The following implementation is relatively close to the logic in the regex:
let maxInt = System.Int32.MaxValue
type LiquidTag = LiquidTag of string * string
let skipTillString str = skipCharsTillString str true maxInt
let skipTillStringOrEof str : Parser<unit, _> =
fun stream ->
let mutable found = false
stream.SkipCharsOrNewlinesUntilString(str, maxInt, &found) |> ignore
Reply(())
let openingBrace = skipString "{%" >>. spaces
let tagName name =
skipString name
>>? nextCharSatisfies (fun c -> c = '%' || System.Char.IsWhiteSpace(c))
let endTag name =
openingBrace >>? (tagName ("end" + name) >>. (spaces >>. skipString "%}"))

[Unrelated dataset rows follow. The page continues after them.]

-- ==== Sys2Proof/Machine/Drain.lean ====
section
/-! DEFINITION. The arithmetic of the matrix array (R77 to R81, R95, R204), the checksums of C tiles (R207), and the
drain of a C tile with its check, its correction and its conversion (R208 to R210). -/
namespace Sys2Proof.Machine

/-! ### Checksums (R207) -/

/-- What one cell adds to a checksum: its finite value in units of 2^-149 (.f32) or 1 (.s32), or a count. -/
def ckOf (isInt : Bool) (p : Nat) : CkSum :=
  if isInt then ⟨signedOf p 32, 0, 0, 0⟩
  else match floatVal f32Fmt p with
    | .fin n m e => ⟨mant n m * pow2 (e + 149), 0, 0, 0⟩
    | .inf false => ⟨0, 1, 0, 0⟩
    | .inf true => ⟨0, 0, 1, 0⟩
    | .nan _ => ⟨0, 0, 0, 1⟩

def ckAdd (a b : CkSum) : CkSum := ⟨a.fin + b.fin, a.pinf + b.pinf, a.ninf + b.ninf, a.nan + b.nan⟩
/-- A checksum with one cell's contribution taken out and another's put in. -/
def ckSwap (a old new : CkSum) : CkSum :=
  ⟨a.fin + new.fin - old.fin, a.pinf + new.pinf - old.pinf, a.ninf + new.ninf - old.ninf, a.nan + new.nan - old.nan⟩

/-- Do the counts of two checksums agree? -/
def ckCounts (a b : CkSum) : Bool := a.pinf = b.pinf && a.ninf = b.ninf && a.nan = b.nan

/-- Is the tile one of .s32? -/
def cInt (d : BitVec 128) : Bool := tdFmt d = 1

/-! ### MMA and MMAS (R203, R204) -/

/-- The three tiles of an operation when R201 accepts them. -/
def matTiles (g : Group) (op : MatOp) : Option (Tile × Tile × Tile) :=
  match findTile g op.ta, findTile g op.tb, findTile g op.tc with
  | some a, some b, some c =>
    let n := Mask.count op.gang
    let path := (tdFmt a.desc, tdFmt b.desc, tdFmt c.desc)
    if tdKind a.desc = 0 && tdKind b.desc = 1 && tdKind c.desc = 2
        && (path = (0, 0, 1) || path = (1, 0, 0) || path = (1, 1, 0) || path = (2, 2, 0))
        && tdRb a.desc = n && tdRb c.desc = n && op.j.val < tdKb a.desc && op.j.val < tdKb b.desc
        && (!op.sparse || (tdBmap a.desc = 1 && tdBmap b.desc = 1)) then some (a, b, c) else none
  | _, _, _ => none

/-- Element i of column c of K-block j of a B tile (R77, R78, R197). -/
def bElement (m : Memory) (d : BitVec 128) (j c i : Nat) : Num :=
  let data := tdBase d + j * tdSection d + 128 + 512 * tdBmap d
  match tdFmt d with
  | 0 =>
    let k := tdPlanes d
    let u := (List.range k).foldl (fun u p => 2 * u + bitsOf (readN m (data + 512 * p + 4 * c) 4) i 1) 0
    let q := signedOf u k
    let v : Int := if k = 8 then q else q * (2 ^ (8 - k) : Nat) + (2 ^ (7 - k) : Nat)
    numOf false v 0
  | 1 => floatVal e4m3Fmt (readN m (data + 32 * c + i) 1)
  | _ => floatVal bf16Fmt (readN m (data + 64 * c + 2 * i) 2)

/-- Element (r, k) of an A tile. -/
def aValue (m : Memory) (d : BitVec 128) (r k : Nat) : Num :=
  match tdFmtA d with
  | some f => valOf f (readN m (aElement d r k) (Fmt.bytes f))
  | none => .fin false 0 0

/-- The shift count of column c of K-block j (R81). -/
def bShift (m : Memory) (d : BitVec 128) (j c : Nat) : Int := signedOf (readN m (tdBase d + j * tdSection d + c) 1) 8

/-- The products that are formed: the elements whose bitmap bits are 1 (R204). -/
def formed (g : Group) (op : MatOp) (da db : BitVec 128) (r c : Nat) : List Nat :=
  let am := if op.sparse then readN g.abuf (aBitmap da r op.j.val) 4 else 0xFFFFFFFF
  let bm := if tdBmap db = 1 then readN g.wbuf (tdBase db + op.j.val * tdSection db + 128 + 4 * c) 4 else 0xFFFFFFFF
  (List.range 32).filter fun i => bitsOf am i 1 = 1 && bitsOf bm i 1 = 1

/-- The exact sum of the products of a block (R95), taken in ascending k: in a block with a NaN product and products of
infinities of both signs, NV is set when the infinities meet before the first NaN (DESIGN CHOICE, log 60: the exact sum
has no order in the spec). -/
def blockSum (xs : List (Num × Num)) : Num × Flags :=
  match xs with
  | [] => (.fin false 0 0, 0)
  | x :: rest =>
    rest.foldl (fun acc y =>
      let p := mulNum y.1 y.2
      let r := addNum .rne acc.1 p.1
      (r.1, acc.2 ||| p.2 ||| r.2)) (mulNum x.1 x.2)

/-- A value times 2^s. -/
def shiftNum (x : Num) (s : Int) : Num :=
  match x with
  | .fin n m e => .fin n m (e + s)
  | .inf n => .inf n
  | .nan b => .nan b

/-- The A scale of row r, K-block j: byte j of lane r mod 32 of the scale register of member r / 32 (R203). -/
def aScale (arr : List Arrival) (j r : Nat) : Nat :=
  match (sortBy (fun a => a.index.toNat) arr)[r / 32]? with
  | some a => bitsOf (a.scales.get (Fin.ofNat 32 r)).toNat (8 * j) 8
  | none => 0

/-- The new value of a cell and its flags (R95, R204). -/
def newCell (isInt : Bool) (old : Nat) (sum : Num × Flags) (sa : Nat) (s : Int) : Nat × Flags :=
  if isInt then
    match addNum .rne (intVal 32 true old) sum.1 with
    | (x, _) => let r := roundInt 32 true .rne 0 x; ((BitVec.ofInt 32 r.1).toNat, r.2)
  else
    let x := mulNum sum.1 (floatVal e5m3Fmt sa)
    let y := addNum .rne (floatVal f32Fmt old) (shiftNum x.1 s)
    let z := roundTo f32Fmt .rne 0 y.1
    (z.1, sum.2 ||| x.2 ||| y.2 ||| z.2)

/-- A C tile as an operation builds it up. -/
structure CTile where
  buf : Memory
  rows : List CkSum
  cols : List CkSum
  flags : Flags

/-- One cell written, with its checksums (R204, R207). -/
def putCell (d : BitVec 128) (x : CTile) (r c : Nat) (new : Nat) (fl : Flags) : CTile :=
  let old := ckOf (cInt d) (readN x.buf (cCell d r c) 4)
  let now := ckOf (cInt d) new
  { buf := writeN x.buf (cCell d r c) 4 new
    rows := setNth x.rows r (ckSwap (nthD x.rows r CkSum.zero) old now)
    cols := setNth x.cols c (ckSwap (nthD x.cols c CkSum.zero) old now), flags := x.flags ||| fl }

/-- One cell of an operation (R204). -/
def matCell (g : Group) (op : MatOp) (arr : List Arrival) (da db dc : BitVec 128) (r : Nat) (x : CTile) (c : Nat) : CTile :=
  let j := op.j.val
  let s := bShift g.wbuf db j c
  let ks := formed g op da db r c
  if s = -128 || ks.isEmpty then x
  else
    let sum := blockSum (ks.map fun i => (aValue g.abuf da r (32 * j + i), bElement g.wbuf db j c i))
    let n := newCell (cInt dc) (readN x.buf (cCell dc r c) 4) sum (aScale arr j r) s
    putCell dc x r c n.1 n.2

/-- An operation on its C tile (R204). -/
def matApply (g : Group) (op : MatOp) (arr : List Arrival) (a b c : Tile) : CTile :=
  let rows := min (tdRows a.desc) (32 * tdRb c.desc)
  (List.range rows).foldl (fun x r =>
    let ns := !cInt c.desc && aScale arr op.j.val r = 0xFF
    let y := { x with flags := x.flags ||| flagIf ns fNS }
    (List.range (tdCols b.desc)).foldl (matCell g op arr a.desc b.desc c.desc r) y)
    { buf := g.cbuf, rows := c.rows, cols := c.cols, flags := c.flags }

/-! ### The drain (R208 to R210) -/

/-- Every cell of a C tile, row by row. -/
def cellsOf (m : Memory) (d : BitVec 128) : List (List Nat) :=
  (List.range (32 * tdRb d)).map fun r => (List.range 128).map fun c => readN m (cCell d r c) 4

/-- The checksum of a list of cells. -/
def ckList (isInt : Bool) (l : List Nat) : CkSum := l.foldl (fun a p => ckAdd a (ckOf isInt p)) CkSum.zero

/-- Positions at which two lists of checksums differ. -/
def ckDiffer (a b : List CkSum) : List Nat := (List.range b.length).filter fun k => nthD a k CkSum.zero ≠ nthD b k CkSum.zero

/-- A finite checksum value as a cell of the format, when it is one (R208). A corrected zero is written as +0: the sums do
not tell +0 from -0 (DESIGN CHOICE, log 61). -/
def cellOfSum (isInt : Bool) (v : Int) : Option Nat :=
  if isInt then (if -(2 ^ 31 : Nat) ≤ v && v < (2 ^ 31 : Nat) then some (BitVec.ofInt 32 v).toNat else none)
  else
    let r := roundTo f32Fmt .rne 0 (numOf false v (-149))
    if r.2 &&& (fNX ||| fOF) = 0 then some r.1 else none

/-- What the check of a drain finds: the buffer as it is converted, with the cell corrected, or none when the tile is
uncorrectable (R208). -/
def checkTile (m : Memory) (t : Tile) (detect : Bool) : Option (Memory × Option (Nat × Nat)) :=
  let d := t.desc
  let cells := cellsOf m d
  let rs := cells.map (ckList (cInt d))
  let cs := (List.range 128).map fun c => ckList (cInt d) (cells.map fun row => nthD row c 0)
  match ckDiffer rs t.rows, ckDiffer cs t.cols with
  | [], [] => some (m, none)
  | [r], [c] =>
    if detect then none
    else
      let old := readN m (cCell d r c) 4
      let x := ckOf (cInt d) old
      let cr := nthD t.rows r CkSum.zero
      let cc := nthD t.cols c CkSum.zero
      let v := cr.fin - ((nthD rs r CkSum.zero).fin - x.fin)
      let v' := cc.fin - ((nthD cs c CkSum.zero).fin - x.fin)
      if ckCounts cr (nthD rs r CkSum.zero) && ckCounts cc (nthD cs c CkSum.zero) && x.pinf = 0 && x.ninf = 0 && x.nan = 0 && v = v'
      then (cellOfSum (cInt d) v).map fun p => (writeN m (cCell d r c) 4 p, some (r, c))
      else none
  | _, _ => none

/-- The inversion of checksum mode inject: bit 16 of stored cell (3, 5) (R209). -/
def injectCell (m : Memory) (d : BitVec 128) : Memory :=
  writeN m (cCell d 3 5) 4 ((BitVec.ofNat 32 (readN m (cCell d 3 5) 4)) ^^^ 0x10000#32).toNat

/-- Cell (r, c) converted as CVT does, DTH with i = c mod 32 and the drain's phase (R85, R210). -/
def drainCell (m : Memory) (d : BitVec 128) (fmt : Fmt) (md : Rnd) (ph : Nat) (r c : Nat) : Nat × Flags :=
  let x := convert (if cInt d then .s32 else .f32) fmt md ((c + ph) % 32) (readN m (cCell d r c) 4)
  (x.1.toNat % 2 ^ (8 * Fmt.bytes fmt), x.2)

/-- Is a converted pattern plus or minus zero (R210)? -/
def zeroPattern (fmt : Fmt) (p : Nat) : Bool :=
  match fmtFloat fmt with
  | some f => match f.sgn with
    | some b => p % 2 ^ b = 0
    | none => p = 0
  | none => p = 0

end Sys2Proof.Machine
end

let tagPair_afterOpeningBrace name =
tagName name >>. skipTillString "%}"
>>. (manyCharsTill anyChar (endTag name)
|>> fun str -> LiquidTag(name, str))
let skipToOpeningBraceOrEof = skipTillStringOrEof "{%"
let tagPairs =
skipToOpeningBraceOrEof
>>. many (openingBrace
>>. opt ( tagPair_afterOpeningBrace "examplecode"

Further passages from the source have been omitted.